Heather’s Highland Mis-chief was a pedigreed West Highland White Terrier.

In the 1960s my mother raised Canadian Kennel Club West Highland Whites. Heather was the matriarch: she bore and raised all the puppies. She lived in the kennel in the back, along with any of the dogs we had not sold yet.

She was mostly a non-nonsense dog, not the playful type. Being the matriarch, she was the authority figure. Her favorite pastime was to sit and gnaw on an old white bone for hours on end. One time when there were three of her adult offspring still around, one of them played a practical joke on her and hid her bone (I never found out where). I watched as she frantically ran from one end of the kennel to the other, looking in all of the sleeping areas for her bone, then up and down the run, yelping in frustration. Her children just sat there with doggie grins on their faces, enjoying the sight.

Westie gnawing on a bone — This is the type of bone Heather liked to gnaw on (Can Stock Photo).

Eventually, she found where they had hidden it and went back to her usual place in front of the kennels, with her bone held firmly between her paws.

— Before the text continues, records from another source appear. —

-- ==== Sys2Proof/Machine/Dispatch.lean ====
section
/-! DEFINITION. The meaning of each command: one arm per constructor. -/

namespace Sys2Proof.Machine
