/-- A host load and its verification (R237 to R240, R417, R419, R420): the first frame begins the load, the next ones continue it in
order, the last byte enters Verify; an abort ends it; Verify admits the image and enters Ready, or records why not and
returns to Blank. What a LOAD that begins at another offset, or is out of order, is answered is the model's reading (log entry 9). -/
def Obligations.HostLoadAndVerify : Prop :=
  ∀ (s : State) (f : HpFrame) (off : Word) (d : List Byte) (st : SelfTest), s.flag F.SYS_CLK_STAT_CLK_LOST 0 0 = false →
    let img := s.load.img ++ d
    let status (t : State) : Option Byte := t.hp.map (·.status)
    let back (t : State) (c : Nat) : Prop := t.sys.mode = .blank ∧ t.fld F.SYS_START_VCAUSE 0 0 = c ∧ t.load.img = [] ∧ t.sys.bg = []
    (∀ p, hpReceive f 0x02 (Word.bytes off ++ d) = .good p → p = Word.bytes off ++ d → 4 ≤ d.length → d.length ≤ 4096 →
      d.length % 4 = 0 →
      (s.sys.mode = .blank → s.fl.lower = none → off = 0 → d.length < 16 ∨ d.length < imgLength d →
        ∃ t, exec (.hpLoad f off d) s = .next t ∧ t.sys.mode = .loading ∧ t.load.src = .host ∧ t.load.img = d ∧ status t = some 0 ∧
          t.fld F.SYS_START_SRC 0 0 = 1 ∧ (s.now + 40000000, Instr.hostLoadTimeout) ∈ t.cal) ∧
      (s.sys.mode = .blank → s.fl.lower = none → off ≠ 0 → ∃ t, exec (.hpLoad f off d) s = .next t ∧ status t = some 1 ∧
        t.sys = s.sys ∧ t.load = s.load) ∧
      (s.sys.mode = .loading → s.load.src = .host →
        (off.toNat = s.load.img.length → ∃ t, exec (.hpLoad f off d) s = .next t ∧ status t = some 0 ∧
          (img.length < 16 ∨ img.length < imgLength img → t.load.img = img ∧ t.sys = s.sys) ∧
          (16 ≤ img.length → imgLength img ≤ img.length → t.sys.mode = .verify)) ∧
        (off.toNat ≠ s.load.img.length → ∃ t, exec (.hpLoad f off d) s = .next t ∧ status t = some 5 ∧ t.load = s.load ∧
          t.sys = s.sys ∧ (s.now + 40000000, Instr.hostLoadTimeout) ∈ t.cal)) ∧
      (s.mode.cores = true → ∃ t, exec (.hpLoad f off d) s = .next t ∧ status t = some 4 ∧ t.load = s.load ∧ t.regs = s.regs)) ∧
    (∀ p, hpReceive f 0x03 [] = .good p → s.sys.mode = .loading ∨ s.sys.mode = .verify →
      ∃ t, exec (.hpAbort f) s = .next t ∧ back t 0x22 ∧ status t = some 0) ∧
    (s.mode = .verify →
      let v := s.verdict s.load.img
      (∀ x, v = some x → ∃ t, exec (.verifyEnd st) s = .next t ∧ back t 0x10 ∧ t.reg .SYS_ADMIT 0 0 = verdictWord v) ∧
      (v = none → selfTestCause st ≠ 0 → ∃ t, exec (.verifyEnd st) s = .next t ∧ back t (selfTestCause st) ∧
        t.reg .SYS_ADMIT 0 0 = 0) ∧
      (v = none → selfTestCause st = 0 → ∃ t, exec (.verifyEnd st) s = .next t ∧ t.sys.mode = .ready ∧ t.sys.prev = .verify ∧
        t.reg .SYS_ADMIT 0 0 = 0 ∧ t.sys.digest = imgDigest s.load.img ∧ t.load.img = [] ∧ t.mx.routes = s.decodeRoutes ∧
        t.reg .SM_CFGGEN 0 0 = imgWord s.load.img 0x10))

/-- The debug port (R367 to R376), through the TAP or a host DEBUG frame, where the other port holds no session: a granted read answers
what stands at its place and, unless it consumes, changes nothing; a write acts as the port's; what a capability does not grant is
DENIED; sessions, halts, steps, the safe pattern of DBG_SAFEGRP, which a halt refused in its lc then needs no more. The registers of a
halted pair are read and written under H, a write in both copies; their place in a DEBUG frame is free (log entry 12). While the other
port holds the session a read is answered BUSY. -/
def Obligations.DebugPort : Prop :=
  ∀ (s : State) (v : DbgVia) (a x : Word) (p : Pair) (halt : BitVec 4),
    let host : Bool := match v with
      | .tap => false
      | .host _ => true
    let tells (op : Nat) (u : State) (st : HpStatus) (w : Word) : State := match v with
      | .tap => { u with ans := ⟨w, decide (st ≠ .ok)⟩ }
      | .host f => u.hpRespond 0x30 f st (if st = .ok ∧ op ≠ 2 then Word.bytes w else [])
    let reaches (op : Nat) (a d : Word) : Prop := s.sys.mode ≠ .reset ∧ s.sys.mode ≠ .retention ∧ match v with
      | .tap => True
      | .host f => s.sys.mode ≠ .blank ∧ s.sys.mode ≠ .loading ∧ s.sys.mode ≠ .verify ∧
        ∃ q, hpReceive f 0x30 ([BitVec.ofNat 8 op, 0, 0, 0] ++ Word.bytes a ++ Word.bytes d) = .good q ∧ 12 ≤ q.length
    let heard (op : Nat) (a d : Word) : Prop := reaches op a d ∧ (s.flag F.DBG_STAT_PORT 0 0 = host ∨ s.dbgOn = false)
    let ctrl (d : Nat) : Prop := heard 2 (BitVec.ofNat 32 (RegName.DBG_CTRL.addr 0 0)) (BitVec.ofNat 32 d)
    let ok (i : Instr) (good : State → Prop) : Prop := ∃ u, exec i s = .next (tells 2 u .ok 0) ∧ good u
    let denied := s.raiseFld F.DBG_STAT_ERR 0 0 1
    let alone : Prop := ∀ q k, (s.pair q).stc = some k → k.lc ≠ s.now
    let at_ := place dbgReq a.toNat 4
    (∀ f ∈ ([(1, false, .debugRead v (.bus a)), (3, true, .debugConsumeRead v (.bus a))] : List (Nat × Bool × Instr)), heard f.1 a 0 →
      let gives (u : State) (st : HpStatus) (w : Word) : Prop := exec f.2.2 s = .next (tells f.1 u st w)
      (s.grants (capOf false f.2.1 a.toNat) = false → gives denied .denied 0) ∧
      (s.grants (capOf false f.2.1 a.toNat) = true → a.toNat % 4 = 0 →
        (∀ b, at_ = .ram b → s.cleanAt b 4 → ∃ u, gives u .ok (s.word b) ∧ u.mem = s.mem ∧ u.regs = s.regs ∧ u.pairs = s.pairs) ∧
        (∀ q i j, at_ = .reg q i j → let t := s.regRead dbgReq (!f.2.1) q i j; gives t.2 .ok t.1) ∧
        (∀ b, at_ = .config b → gives s .ok (if s.configOpen dbgReq b 4 then s.word b else 0)) ∧
        (∀ b u, at_ = .flash b →
          (s.flReadBy 12 b = (.ok, u) → gives u .ok (u.word b)) ∧ (∀ w, s.flReadBy 12 b = (.busy w, u) → gives u .ok w) ∧
          (s.flReadBy 12 b = (.bad, u) → gives u .denied 0)) ∧
        (at_ = .nowhere → gives s .denied 0))) ∧
    (∀ q i j, q ≠ .TOD_NS → (s.regRead dbgReq true q i j).2 = s) ∧
    (reaches 1 a 0 → s.dbgOn = true → s.flag F.DBG_STAT_PORT 0 0 ≠ host →
      exec (.debugRead v (.bus a)) s = .next (tells 1 (s.raiseFld F.DBG_STAT_ERR 0 0 3) .busy 0)) ∧
    (heard 2 a x →
      (s.grants (capOf true false a.toNat) = false → exec (.debugWrite v (.bus a) x) s = .next (tells 2 denied .denied 0)) ∧
      (s.grants (capOf true false a.toNat) = true →
        let u := s.busWrite dbgReq a.toNat x.toNat 4
        (regAt (unalias a.toNat) = none → a.toNat % 4 = 0 →
          exec (.debugWrite v (.bus a) x) s = .next (tells 2 u (if u.ans.err then .denied else .ok) 0) ∧
          (∀ b, at_ = .ram b → s.cleanAt b 4 → alone → b < 0x30000000 ∨ 0x30380000 ≤ b →
            u.ans.err = false ∧ u.word b = x ∧ ∀ y, y < b ∨ b + 4 ≤ y → u.byte y = s.byte y)) ∧
        (∀ q i j, regAt (unalias a.toNat) = some (q, i, j) →
          (q ∉ [RegName.DBG_CTRL, .DBG_SAFEGRP, .DBG_AUTH_CTRL, .DBG_AUTH_DATAi] →
            exec (.debugWrite v (.bus a) x) s = .next (tells 2 u (if u.ans.err then .denied else .ok) 0)) ∧
          (q = .DBG_AUTH_DATAi → exec (.debugWrite v (.bus a) x) s = .next (tells 2 (s.setReg .DBG_AUTH_DATAi i 0 x) .ok 0))))) ∧
    (∀ loc : DbgLoc, locPair loc = some p →
      (heard 1 (locWord loc) 0 →
        (s.grants .h = true → (s.pair p).halted = true → ∀ y, s.dbgPeek loc = some y →
          exec (.debugRead v loc) s = .next (tells 1 s .ok y)) ∧
        (s.grants .h = false ∨ (s.pair p).halted = false → exec (.debugRead v loc) s = .next (tells 1 denied .denied 0))) ∧
      (heard 3 (locWord loc) 0 → s.grants .h = true → (s.pair p).halted = true → ∀ y, s.dbgPeek loc = some y →
        ∃ u, exec (.debugConsumeRead v loc) s = .next (tells 3 u .ok y) ∧ u.regs = s.regs ∧ (loc ≠ .special p 25 → u = s)) ∧
      (heard 2 (locWord loc) x →
        (s.grants .h = false ∨ (s.pair p).halted = false → exec (.debugWrite v loc x) s = .next (tells 2 denied .denied 0)) ∧
        (s.grants .h = true → (s.pair p).halted = true →
          (∀ g, loc = .greg p g → ok (.debugWrite v loc x) fun u => u.regs = s.regs ∧ u.mem = s.mem ∧
            (∀ k : Fin 32, (u.pair p).main.gr k = (if k = g ∧ g ≠ 0 then x else (s.pair p).main.gr k) ∧
              (u.pair p).chk.gr k = (if k = g ∧ g ≠ 0 then x else (s.pair p).chk.gr k)) ∧ ∀ q : Pair, q ≠ p → u.pair q = s.pair q) ∧
          (∀ g hi, loc = .freg p g hi → ok (.debugWrite v loc x) fun u => ∀ q : Pair, q = p →
            (∀ k : Fin 32, k ≠ g → (u.pair q).main.fr k = (s.pair q).main.fr k) ∧
            (u.pair q).main.fr g = (if hi then x ++ ((s.pair q).main.fr g).setWidth 32
              else (((s.pair q).main.fr g) >>> 32).setWidth 32 ++ x)) ∧
          (∀ n, loc = .special p n → s.dbgPeek loc ≠ none → ok (.debugWrite v loc x) fun u =>
            (u.pair p).main = (s.pair p).main.setSpecial n.val false x ∧ (u.pair p).chk = (s.pair p).chk.setSpecial n.val false x ∧
            (n = 5 → u.fld F.LP_EXC_STAT_ARMED p 0 = 0))))) ∧
    (∀ k : Fin 4, ctrl k.val →
      (k.val ≠ 1 → k.val ≠ 2 → exec (.dbgAttach v k) s = .next (tells 2 s .ok 0)) ∧
      (k.val = 1 ∨ (k.val = 2 ∧ s.dbgFull = true) → ok (.dbgAttach v k) fun u => u.fld F.DBG_STAT_STATE 0 0 = k.val ∧
        u.flag F.DBG_STAT_PORT 0 0 = host ∧ u.pairs = s.pairs) ∧
      (k.val = 2 → s.dbgFull = false → exec (.dbgAttach v k) s = .next (tells 2 denied .denied 0))) ∧
    (ctrl 4 → ok (.dbgDetach v) fun u => u.fld F.DBG_STAT_STATE 0 0 = 0 ∧ u.flag F.DBG_STAT_AUTH 0 0 = false ∧
      ∀ q : Pair, (u.pair q).halted = false ∧ (u.pair q).main = (s.pair q).main ∧ ((s.pair q).halted = true → (u.pair q).resv = none)) ∧
    (ctrl (2 ^ (4 + p.val)) →
      (s.grants .h = false → exec (.dbgHalt v p) s = .next (tells 2 denied .denied 0)) ∧
      (s.grants .h = true →
        (s.haltBarred p = true → ∃ u, exec (.dbgHalt v p) s = .next (tells 2 u .denied 0) ∧
          u = { s.raiseFld F.DBG_STAT_ERR 0 0 2 with dbg := u.dbg }) ∧
        (s.haltBarred p = false → (s.pair p).halted = true → exec (.dbgHalt v p) s = .next (tells 2 s .ok 0)) ∧
        (s.haltBarred p = false → (s.pair p).halted = false → ok (.dbgHalt v p) fun u =>
          u.pair p = { s.pair p with haltReq := true } ∧ u.inbox = s.inbox ++ [.haltTaken p] ∧ u.regs = s.regs))) ∧
    (ctrl (8 + halt.toNat * 16) → s.grants .h = true → ∃ u st, exec (.dbgResume v halt) s = .next (tells 2 u st 0) ∧ ∀ q : Pair,
        (halt.getLsbD q.val = false → (u.pair q).halted = false ∧ ((s.pair q).halted = true → (u.pair q).resv = none)) ∧
        (halt.getLsbD q.val = true → (s.pair q).halted = true → u.pair q = s.pair q)) ∧
    (ctrl (2 ^ (8 + p.val)) → s.grants .h = true → ok (.dbgStep v p) fun u =>
      u.pair p = (if (s.pair p).halted then { s.pair p with halted := false, step := true } else s.pair p) ∧
      ∀ q : Pair, q ≠ p → u.pair q = s.pair q) ∧
    (heard 2 (BitVec.ofNat 32 (RegName.DBG_SAFEGRP.addr 0 0)) x → s.grants .h = true → ok (.dbgSafegrpWrite v x) fun u =>
      u.reg .DBG_SAFEGRP 0 0 = x &&& 0xFFFF ∧
      (∀ n : GenId, x.getLsbD (s.grpOf n) = true → (s.reg .DBG_SAFEGRP 0 0).getLsbD (s.grpOf n) = false → u.pwm[n].safe = true) ∧
      (∀ k, s.dbg.barred = [(s.now, k, p)] → (s.pair p).halted = false → x.toNat % 65536 = 65535 →
        (u.pair p).haltReq = true ∧ Instr.haltTaken p ∈ u.inbox)) ∧
    ((s.pair p).haltReq = true → s.boundary p = .halt → ∃ t, exec (.haltTaken p) s = .next t ∧
      t.pair p = { s.pair p with halted := true, haltReq := false, step := false, resv := none } ∧ t.regs = s.regs) ∧
    ((s.pair p).haltReq = false → exec (.haltTaken p) s = .next s)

This was one angry dog — she was furious at all of them and she showed it. Her glare wiped the smiles right off the other dogs’ faces. Then she went back to chewing. The others were on their best behavior the rest of the day.

John Calvin, Museum Catharijneconvent, Public domain, via Wikimedia Commons

In 1536 John Calvin published “The Institutes of the Christian Religion”.

In this book, he wrote about the doctrine of predestination. Predestination means that God has set everything into motion and knows the fate of each of us. According to Calvin,

“There is no random power, or agency, or motion in the creatures, who are so governed by the secret counsel of God, that nothing happens but what he has knowingly and willingly decreed.”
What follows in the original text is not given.